The response must be made up of the lines in the entries below that contain "subst".
*** Opening of Exercise data ***
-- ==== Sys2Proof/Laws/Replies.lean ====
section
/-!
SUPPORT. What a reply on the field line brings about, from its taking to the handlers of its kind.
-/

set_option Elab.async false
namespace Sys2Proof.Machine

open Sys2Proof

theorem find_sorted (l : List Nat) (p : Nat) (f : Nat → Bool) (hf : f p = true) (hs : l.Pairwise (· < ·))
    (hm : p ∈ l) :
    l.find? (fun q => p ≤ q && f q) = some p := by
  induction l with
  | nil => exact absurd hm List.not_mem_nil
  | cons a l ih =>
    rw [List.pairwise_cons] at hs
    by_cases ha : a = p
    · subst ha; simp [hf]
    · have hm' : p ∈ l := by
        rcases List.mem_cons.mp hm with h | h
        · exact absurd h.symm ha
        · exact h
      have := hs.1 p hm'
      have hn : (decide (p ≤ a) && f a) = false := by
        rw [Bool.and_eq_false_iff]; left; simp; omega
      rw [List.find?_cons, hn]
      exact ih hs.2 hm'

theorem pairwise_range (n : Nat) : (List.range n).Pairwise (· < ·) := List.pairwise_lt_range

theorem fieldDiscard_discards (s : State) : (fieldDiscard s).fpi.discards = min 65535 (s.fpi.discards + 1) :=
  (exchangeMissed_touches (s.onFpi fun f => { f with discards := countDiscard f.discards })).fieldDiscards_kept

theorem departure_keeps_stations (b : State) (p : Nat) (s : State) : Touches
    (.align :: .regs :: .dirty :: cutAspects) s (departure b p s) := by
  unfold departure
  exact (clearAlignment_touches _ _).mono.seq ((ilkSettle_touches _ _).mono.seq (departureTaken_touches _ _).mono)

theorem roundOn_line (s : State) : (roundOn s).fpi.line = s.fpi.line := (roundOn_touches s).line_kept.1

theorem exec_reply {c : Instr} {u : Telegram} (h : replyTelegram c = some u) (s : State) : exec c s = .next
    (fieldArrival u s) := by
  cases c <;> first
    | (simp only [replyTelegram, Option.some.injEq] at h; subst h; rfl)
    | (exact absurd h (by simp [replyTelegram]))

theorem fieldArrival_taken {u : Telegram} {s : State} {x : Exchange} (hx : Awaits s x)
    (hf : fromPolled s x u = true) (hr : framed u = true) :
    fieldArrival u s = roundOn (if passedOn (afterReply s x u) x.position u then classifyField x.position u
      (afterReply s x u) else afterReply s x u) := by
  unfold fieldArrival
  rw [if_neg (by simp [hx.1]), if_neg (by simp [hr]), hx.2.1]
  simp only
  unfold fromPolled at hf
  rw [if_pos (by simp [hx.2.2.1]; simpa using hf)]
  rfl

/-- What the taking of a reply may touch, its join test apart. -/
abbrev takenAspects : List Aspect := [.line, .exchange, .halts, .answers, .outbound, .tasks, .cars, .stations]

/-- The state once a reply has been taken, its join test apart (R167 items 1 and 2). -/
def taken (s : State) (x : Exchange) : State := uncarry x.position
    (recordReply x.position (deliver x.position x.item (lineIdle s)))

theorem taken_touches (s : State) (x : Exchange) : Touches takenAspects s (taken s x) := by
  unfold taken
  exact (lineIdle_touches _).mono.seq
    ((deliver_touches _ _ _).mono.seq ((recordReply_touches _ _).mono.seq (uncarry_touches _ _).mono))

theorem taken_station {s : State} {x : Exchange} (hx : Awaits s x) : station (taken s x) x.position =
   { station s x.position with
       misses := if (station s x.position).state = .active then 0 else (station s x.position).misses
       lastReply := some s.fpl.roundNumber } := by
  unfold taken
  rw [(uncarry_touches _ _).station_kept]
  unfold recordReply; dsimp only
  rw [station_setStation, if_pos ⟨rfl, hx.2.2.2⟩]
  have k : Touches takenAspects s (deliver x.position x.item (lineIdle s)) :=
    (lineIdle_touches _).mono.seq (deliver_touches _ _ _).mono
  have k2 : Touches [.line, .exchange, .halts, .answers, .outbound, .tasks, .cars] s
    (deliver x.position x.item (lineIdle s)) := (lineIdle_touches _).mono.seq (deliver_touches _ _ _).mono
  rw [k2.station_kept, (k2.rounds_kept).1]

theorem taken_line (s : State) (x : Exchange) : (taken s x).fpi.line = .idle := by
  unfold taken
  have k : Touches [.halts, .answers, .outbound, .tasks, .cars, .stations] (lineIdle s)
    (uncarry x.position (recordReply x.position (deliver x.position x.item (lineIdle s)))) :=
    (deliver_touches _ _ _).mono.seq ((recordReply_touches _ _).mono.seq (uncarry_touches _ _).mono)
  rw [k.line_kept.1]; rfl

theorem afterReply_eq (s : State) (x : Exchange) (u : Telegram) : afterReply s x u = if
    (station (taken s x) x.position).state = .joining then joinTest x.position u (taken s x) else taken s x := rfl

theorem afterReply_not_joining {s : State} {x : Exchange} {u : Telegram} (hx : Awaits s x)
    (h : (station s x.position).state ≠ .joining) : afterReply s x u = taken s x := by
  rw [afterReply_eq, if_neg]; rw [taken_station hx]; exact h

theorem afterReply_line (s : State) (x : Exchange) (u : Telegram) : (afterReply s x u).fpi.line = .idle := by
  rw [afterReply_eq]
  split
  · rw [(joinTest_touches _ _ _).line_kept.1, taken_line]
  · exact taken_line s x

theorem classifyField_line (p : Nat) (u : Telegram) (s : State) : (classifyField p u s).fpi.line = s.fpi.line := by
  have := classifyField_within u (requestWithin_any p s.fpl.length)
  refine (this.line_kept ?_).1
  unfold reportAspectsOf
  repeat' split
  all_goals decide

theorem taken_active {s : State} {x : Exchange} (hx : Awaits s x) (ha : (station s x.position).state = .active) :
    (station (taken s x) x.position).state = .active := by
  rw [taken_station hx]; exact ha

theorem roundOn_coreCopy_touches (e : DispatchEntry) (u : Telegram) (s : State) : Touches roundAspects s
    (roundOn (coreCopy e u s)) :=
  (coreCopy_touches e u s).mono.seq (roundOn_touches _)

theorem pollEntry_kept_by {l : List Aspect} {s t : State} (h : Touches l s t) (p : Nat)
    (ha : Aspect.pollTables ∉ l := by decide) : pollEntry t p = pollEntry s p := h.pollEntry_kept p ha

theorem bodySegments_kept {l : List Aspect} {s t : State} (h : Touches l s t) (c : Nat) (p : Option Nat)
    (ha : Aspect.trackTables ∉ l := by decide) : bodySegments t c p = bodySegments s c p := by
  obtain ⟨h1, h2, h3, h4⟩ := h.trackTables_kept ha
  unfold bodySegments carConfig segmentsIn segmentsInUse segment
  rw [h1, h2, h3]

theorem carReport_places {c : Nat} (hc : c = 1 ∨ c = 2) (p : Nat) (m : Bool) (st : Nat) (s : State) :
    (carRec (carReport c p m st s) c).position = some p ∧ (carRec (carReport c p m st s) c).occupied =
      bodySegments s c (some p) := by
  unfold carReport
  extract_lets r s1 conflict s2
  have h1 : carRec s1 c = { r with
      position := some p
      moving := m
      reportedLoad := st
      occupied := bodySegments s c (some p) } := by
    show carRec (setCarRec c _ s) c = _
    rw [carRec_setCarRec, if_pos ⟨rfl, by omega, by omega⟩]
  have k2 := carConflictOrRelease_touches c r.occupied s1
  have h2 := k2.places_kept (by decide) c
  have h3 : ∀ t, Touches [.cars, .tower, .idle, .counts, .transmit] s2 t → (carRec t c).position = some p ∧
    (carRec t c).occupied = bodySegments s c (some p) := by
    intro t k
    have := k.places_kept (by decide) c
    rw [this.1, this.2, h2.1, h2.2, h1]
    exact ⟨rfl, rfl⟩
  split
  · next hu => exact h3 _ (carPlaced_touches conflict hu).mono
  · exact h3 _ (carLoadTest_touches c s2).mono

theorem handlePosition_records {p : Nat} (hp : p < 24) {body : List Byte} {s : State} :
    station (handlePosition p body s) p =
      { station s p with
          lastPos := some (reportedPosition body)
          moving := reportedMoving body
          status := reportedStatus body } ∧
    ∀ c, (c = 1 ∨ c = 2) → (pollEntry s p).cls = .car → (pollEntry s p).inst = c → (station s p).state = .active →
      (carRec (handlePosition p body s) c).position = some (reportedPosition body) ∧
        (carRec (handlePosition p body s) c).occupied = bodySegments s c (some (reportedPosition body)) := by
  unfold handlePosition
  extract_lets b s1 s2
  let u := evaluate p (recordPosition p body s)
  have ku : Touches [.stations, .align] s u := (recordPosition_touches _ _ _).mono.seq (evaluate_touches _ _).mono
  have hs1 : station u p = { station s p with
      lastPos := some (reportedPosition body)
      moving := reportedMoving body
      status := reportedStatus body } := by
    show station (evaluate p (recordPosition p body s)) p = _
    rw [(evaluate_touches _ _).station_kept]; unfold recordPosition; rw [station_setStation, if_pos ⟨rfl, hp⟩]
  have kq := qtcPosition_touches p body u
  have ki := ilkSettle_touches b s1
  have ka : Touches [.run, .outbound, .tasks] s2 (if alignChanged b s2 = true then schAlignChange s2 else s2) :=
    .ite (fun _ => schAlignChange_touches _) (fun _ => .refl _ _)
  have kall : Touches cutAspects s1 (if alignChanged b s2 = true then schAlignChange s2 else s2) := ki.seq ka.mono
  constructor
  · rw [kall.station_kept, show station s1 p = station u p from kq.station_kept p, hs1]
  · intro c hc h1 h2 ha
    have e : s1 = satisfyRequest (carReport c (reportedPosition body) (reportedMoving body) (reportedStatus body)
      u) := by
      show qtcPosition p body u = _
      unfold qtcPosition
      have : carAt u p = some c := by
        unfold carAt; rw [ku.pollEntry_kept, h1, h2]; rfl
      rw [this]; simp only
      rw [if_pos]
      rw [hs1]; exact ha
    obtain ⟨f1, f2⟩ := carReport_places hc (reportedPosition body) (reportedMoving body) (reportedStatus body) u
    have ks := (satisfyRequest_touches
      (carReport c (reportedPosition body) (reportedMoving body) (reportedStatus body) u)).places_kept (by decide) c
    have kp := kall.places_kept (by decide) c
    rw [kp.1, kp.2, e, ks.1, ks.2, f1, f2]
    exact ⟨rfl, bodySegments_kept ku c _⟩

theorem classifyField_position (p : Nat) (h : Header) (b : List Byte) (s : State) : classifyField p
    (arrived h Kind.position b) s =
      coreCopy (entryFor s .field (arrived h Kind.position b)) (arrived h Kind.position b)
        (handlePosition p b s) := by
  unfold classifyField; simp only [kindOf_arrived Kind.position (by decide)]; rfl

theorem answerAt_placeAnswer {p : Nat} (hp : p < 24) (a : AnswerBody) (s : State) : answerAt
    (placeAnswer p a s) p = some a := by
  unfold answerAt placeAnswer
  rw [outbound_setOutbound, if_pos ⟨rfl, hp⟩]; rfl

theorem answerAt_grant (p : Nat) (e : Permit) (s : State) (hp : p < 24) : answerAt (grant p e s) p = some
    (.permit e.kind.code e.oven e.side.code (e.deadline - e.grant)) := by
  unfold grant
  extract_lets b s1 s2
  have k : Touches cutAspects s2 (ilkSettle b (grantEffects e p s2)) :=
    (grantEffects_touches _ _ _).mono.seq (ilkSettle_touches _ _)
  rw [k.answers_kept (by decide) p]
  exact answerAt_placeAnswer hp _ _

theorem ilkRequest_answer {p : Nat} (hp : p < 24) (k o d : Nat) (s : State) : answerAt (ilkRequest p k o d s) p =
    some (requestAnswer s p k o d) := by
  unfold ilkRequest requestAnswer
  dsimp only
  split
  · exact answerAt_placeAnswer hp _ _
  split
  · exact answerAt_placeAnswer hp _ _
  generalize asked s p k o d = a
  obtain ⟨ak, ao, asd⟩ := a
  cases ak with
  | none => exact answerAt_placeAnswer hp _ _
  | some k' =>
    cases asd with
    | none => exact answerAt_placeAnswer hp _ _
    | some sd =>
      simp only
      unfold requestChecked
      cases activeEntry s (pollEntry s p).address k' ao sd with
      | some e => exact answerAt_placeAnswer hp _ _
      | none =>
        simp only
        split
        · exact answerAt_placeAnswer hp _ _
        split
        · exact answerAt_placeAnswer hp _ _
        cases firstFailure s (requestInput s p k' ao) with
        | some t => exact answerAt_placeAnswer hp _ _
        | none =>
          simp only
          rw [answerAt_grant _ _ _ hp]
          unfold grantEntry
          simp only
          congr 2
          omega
*** Close of Exercise data ***
→ **Completed exercise**:
    · subst ha; simp [hf]
    | (simp only [replyTelegram, Option.some.injEq] at h; subst h; rfl)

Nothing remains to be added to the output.